手指白净如玉,字也风骨铮铮,钟应却觉得格外碍眼。
“今天我们把这一卷讲完。”清如冰雪的声音在耳边响起,“昨天讲的你还有哪里不懂吗?若是不懂,我可以在讲一遍。”
钟应:“……”
他第一次觉得,死对头是如此的烦人,如此的可怕!
“我们有很多时间补课。”君不意轻声道。
“你不是每天都要完成重明国太傅给你布置的功课吗?”钟应有气无力的问。
“那些不碍事的。”君不意不甚在意,“很简单。”
钟应觉得,死对头又在羞辱他了!
“我不要学这一本。”钟应凉凉拒绝,“我们换一本书看。”
君不意好脾气的问:“你想看什么?”
钟应沉吟片刻,露出一个挑衅的笑容:“比如说天地阴阳诀,房中术,十八式……这些。”
这一次,轮到君不意沉默。
他微微侧过了头,长睫低垂,目光不敢落在钟应身上,用极轻的声音训斥:“正经点!”
钟应原本只是不想读枯燥无味的经书罢了,却无意中暼到了莲中君耳郭上的一抹红晕,突然得劲了,继续道:“说起来,当年那本天地阴阳诀我们还没看完,真是可惜。那本书好像在胖墩那里,哪天我去借过来,我们一起研究。”
“你……”
钟应拿着经书,故意去挑君不意的下颌,笑盈盈的凑到他跟前问:“你是不是害羞了?”
“别胡说了!”君不意扭过头,稳了稳心神后,缓缓开口,“我答应了你爹爹帮你补课,便会负责到底。”

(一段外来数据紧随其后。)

/-! ### Completion: the NFC field and its protocols -/

/-- The commands of the NFC field, each with the state it leaves. -/
def Obligations.NfcFieldCommands : Prop :=
  -- FIELD_ON within a poll or a transaction task, from every state of the field; within another FIELD task it does nothing
  (∀ s : State, s.up = true → s.enabled 12 = true → s.safe 12 = false → s.holds .field false = true →
    let t : State := { s with latches := s.latches.filter (· != 39) }
    (s.nfcServing = false → exec .fieldOn s = .next t.finish) ∧
    (s.nfcServing = true →
      (s.nfc.stage = .off → s.drainHold 12 = false →
        exec .fieldOn s =
          .next (t.setNfc fun f =>
            { f with stage := if s.bit .NFC_EXT_CFG_EN then .checking else .ramping, loud := true, again := false }).finish) ∧
      (s.nfc.stage = .off → s.drainHold 12 = true →
        exec .fieldOn s = .next (t.setNfc fun f => { f with again := true }).finish) ∧
      (s.nfc.stage = .falling → exec .fieldOn s = .next (t.setNfc fun f => { f with again := true }).finish) ∧
      (s.nfc.stage ≠ .off → s.nfc.stage ≠ .falling → exec .fieldOn s = .next t.finish))) ∧
  -- EXT_FIELD_CHECK_END: the ramp starts, or a foreign field ends the task; without a check or a clock nothing happens
  (∀ (amp : Nat) (s : State), s.up = true → s.nfc.stage = .checking → s.nfcRuns = true →
    (amp < s.get .NFC_EXT_CFG_THR →
      exec (.extFieldCheckEnd amp) s =
        .next ((s.put .NFC_STAT_EXTF 0).setNfc fun f => { f with stage := .ramping }).finish) ∧
    (s.get .NFC_EXT_CFG_THR ≤ amp →
      let t := (((s.put .NFC_STAT_EXTF 1).sat .NFC_CNT_EXTF).raise Ev.NFC_EXT_FIELD).setNfc fun f => { f with stage := .off }
      (s.fieldKind Kind.COMET = true → exec (.extFieldCheckEnd amp) s = .next (t.cometEnds Comet.EXT false).finish) ∧
      (s.fieldKind Kind.TUNE_SWEEP = true →
        exec (.extFieldCheckEnd amp) s = .next (t.fieldEnd (.aborted Cause.BLOCK)).finish) ∧
      (s.nfcServing = true →
        let u := if s.legacyTask then (t.nfpLast NfcErr.EXTFIELD 0).legShow NfcErr.EXTFIELD else t.extFieldCommand s.fieldEngine
        exec (.extFieldCheckEnd amp) s = .next (u.fieldEnd (.aborted Cause.BLOCK)).finish))) ∧
  (∀ (amp : Nat) (s : State), s.up = true → s.nfc.stage ≠ .checking ∨ s.nfcRuns = false →
    exec (.extFieldCheckEnd amp) s = .next s.finish) ∧
  -- FIELD_LEVEL_REACHED under a Comet sweep, a tuner sweep, a poll or a transaction task
  (∀ (ma mv : Nat) (s : State), s.up = true → s.nfc.stage = .ramping → s.nfcRuns = true →
    let t := ((((s.put .NFC_STAT_FIELD 1).put .NFC_DRV_STAT_I (min ma 511)).put .NFC_DRV_STAT_VTX (min mv 8191)).setNfc
      fun f => { f with stage := .on, sagged := false, ref := none, lows := 0 }).raiseIf s.nfc.loud Ev.NFC_FIELD_ON
    (s.fieldKind Kind.COMET = true → exec (.fieldLevelReached ma mv) s = .next t.finish) ∧
    (s.fieldKind Kind.TUNE_SWEEP = true →
      exec (.fieldLevelReached ma mv) s =
        .next ((t.put .NFC_STAT_TUNING 1).setNfc fun f => { f with
          sweep := some { qstart := 0, best := 0, made := 0, step := 8, bank := 0, dir := 0, improved := false,
                          before := 0 } }).finish) ∧
    (s.nfcServing = true →
      exec (.fieldLevelReached ma mv) s = .next (t.setNfp fun p => { p with guard := true }).finish)) ∧
  (∀ (ma mv : Nat) (s : State), s.up = true → s.nfc.stage ≠ .ramping ∨ s.nfcRuns = false →
    exec (.fieldLevelReached ma mv) s = .next s.finish) ∧
  -- MISMATCH_MEASURED: a Comet sweep measures over its own interval, and without a field nothing is measured
  (∀ (theta : Int) (s : State), s.up = true →
    s.fieldKind Kind.COMET = true ∨ s.nfc.stage ≠ .on ∨ s.bit .NFC_STAT_FIELD = false →
    exec (.mismatchMeasured theta) s = .next s.finish) ∧
  -- at or below the threshold, and above it
  (∀ (theta : Int) (s : State), s.up = true → s.nfc.stage = .on → s.bit .NFC_STAT_FIELD = true →
    s.fieldKind Kind.COMET = false →
    let t := s.showQ theta
    (mismatchQ theta ≤ t.get .NFC_TUNE_CFG_QTHR →
      exec (.mismatchMeasured theta) s =
        .next (((t.put .NFC_MISMATCH_Q_CNT 0).put .NFC_STAT_NOREARM 0).setNfc fun f => { f with armed := true }).finish) ∧
    (t.get .NFC_TUNE_CFG_QTHR < mismatchQ theta →
      let u := t.sat .NFC_MISMATCH_Q_CNT
      let v := (u.setNfc fun f => { f with armed := false }).raise Ev.NFC_MISMATCH
      (u.nfc.armed = false ∨ u.bit .NFC_STAT_NOREARM = true ∨ u.get .NFC_MISMATCH_Q_CNT < u.get .NFC_TUNE_CFG_MCONF →
        exec (.mismatchMeasured theta) s = .next u.finish) ∧
      (u.nfc.armed = true → u.bit .NFC_STAT_NOREARM = false → u.get .NFC_TUNE_CFG_MCONF ≤ u.get .NFC_MISMATCH_Q_CNT →
        (v.bit .NFC_TUNE_CFG_AUTO = false → exec (.mismatchMeasured theta) s = .next v.finish) ∧
        (v.bit .NFC_TUNE_CFG_AUTO = true →
          exec (.mismatchMeasured theta) s = .next (v.kindFiring Kind.TUNE_SWEEP).finish)))) ∧
  -- FIELD_OFF with no FIELD task, under a Comet sweep, and under another task
  (∀ s : State, s.nativeHost = true →
    let a := s.accessed
    (a.fieldTask = none → exec (.fieldOff false) s = .next a.fieldDown.lateOver.finish) ∧
    (a.fieldKind Kind.COMET = true → exec (.fieldOff false) s = .next (a.cometEnds Comet.INVALID false).lateOver.finish) ∧
    (a.fieldTask.isSome = true → a.fieldKind Kind.COMET = false →
      exec (.fieldOff false) s =
        .next ((a.cutExchange NfcErr.FIELD_LOST).fieldEnd (.aborted Cause.HOST)).lateOver.finish)) ∧
  (∀ s : State, s.up = true → s.enabled 12 = true → s.safe 12 = false →
    let t : State := { s with latches := s.latches.filter (· != 40) }
    (s.fieldTask = none → exec (.fieldOff true) s = .next t.fieldDown.finish) ∧
    (s.fieldKind Kind.COMET = true → exec (.fieldOff true) s = .next (t.cometEnds Comet.INVALID false).finish) ∧
    (s.fieldTask.isSome = true → s.fieldKind Kind.COMET = false →
      exec (.fieldOff true) s = .next ((t.cutExchange NfcErr.FIELD_LOST).fieldEnd (.aborted Cause.HOST)).finish)) ∧
  -- FIELD_RAMP_DOWN_END, with and without a field waiting to come back
  (∀ s : State, s.up = true → s.nfc.stage = .falling →
    let t := ((s.put .NFC_STAT_FIELD 0).raiseIf s.nfc.loud Ev.NFC_FIELD_OFF).setNfc fun f => { f with stage := .off, again := false }
    (s.nfc.again = false ∨ s.fieldTask = none → exec .fieldRampDownEnd s = .next t.syncIslands.finish) ∧
    (s.nfc.again = true → s.fieldTask.isSome = true →
      exec .fieldRampDownEnd s = .next t.fieldRequest.syncIslands.finish)) ∧
  (∀ s : State, s.up = true → s.nfc.stage ≠ .falling → exec .fieldRampDownEnd s = .next s.finish) ∧
  -- FIELD_SUPPLY_SAMPLE: below SAGV, once a field
  (∀ (mv : Nat) (s : State), s.up = true → s.nfc.stage = .on → s.nfc.sagged = false →
    mv < 2700 + 100 * s.get .NFC_DRV_LVL_SAGV →
    exec (.fieldSupplySample mv) s =
      .next (((s.put .NFC_STAT_SAG 1).setNfc fun f => { f with sagged := true }).raise Ev.NFC_TXSUP_SAG).finish) ∧
  (∀ (mv : Nat) (s : State), s.up = true →
    s.nfc.stage ≠ .on ∨ s.nfc.sagged = true ∨ 2700 + 100 * s.get .NFC_DRV_LVL_SAGV ≤ mv →
    exec (.fieldSupplySample mv) s = .next s.finish) ∧
  -- DRIVER_OVERCURRENT
  (∀ s : State, s.up = true →
    (s.nfc.stage = .on ∨ s.nfc.stage = .ramping →
      exec .driverOvercurrent s =
        .next (((s.sat .NFC_CNT_OVERCUR).raise Ev.NFC_DRV_OVERCUR).forceField Cause.BLOCK).finish) ∧
    (s.nfc.stage ≠ .on → s.nfc.stage ≠ .ramping → exec .driverOvercurrent s = .next s.finish)) ∧
  -- TUNE_BANK_WRITE
  (∀ (code : BitVec 6) (s : State), s.nativeHost = true →
    exec (.tuneBankWrite 0 code) s = .next (s.accessed.bankWrite .NFC_TUNE_S0_C code.toNat).lateOver.finish ∧
    exec (.tuneBankWrite 1 code) s = .next (s.accessed.bankWrite .NFC_TUNE_S1_C code.toNat).lateOver.finish ∧
    exec (.tuneBankWrite 2 code) s = .next (s.accessed.bankWrite .NFC_TUNE_P0_C code.toNat).lateOver.finish ∧
    exec (.tuneBankWrite 3 code) s = .next (s.accessed.bankWrite .NFC_TUNE_P1_C code.toNat).lateOver.finish)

钟应当他的话是耳边风,自顾自的开口:“我听说中州有不少花楼,到时候我们去逛花楼吧?”
“去花楼补习?”
“去花楼学习天地阴阳诀!”
“……”
钟应把死对头“怼”的没话说,可得意了。
恰巧有人经过,见钟应这么欢快,便停下脚步问了一句:“你们看什么书这么开心?”
钟应抬头,便看到了不远处的裴夫子,浑身一震,颇为尴尬的扯了扯唇角。
这一次带队的夫子便是裴闻柳裴夫子,他闭关了快四年,不仅成功突破,还顺带巩固了根基。出关之后,天天窝在屋子里,闲的没事干,就快发霉了,所以阿宛把他踢出来,去参加中州盛会。
但是,钟应可记得清清楚楚,那本“天地阴阳诀”就是从裴夫子这里偷来的!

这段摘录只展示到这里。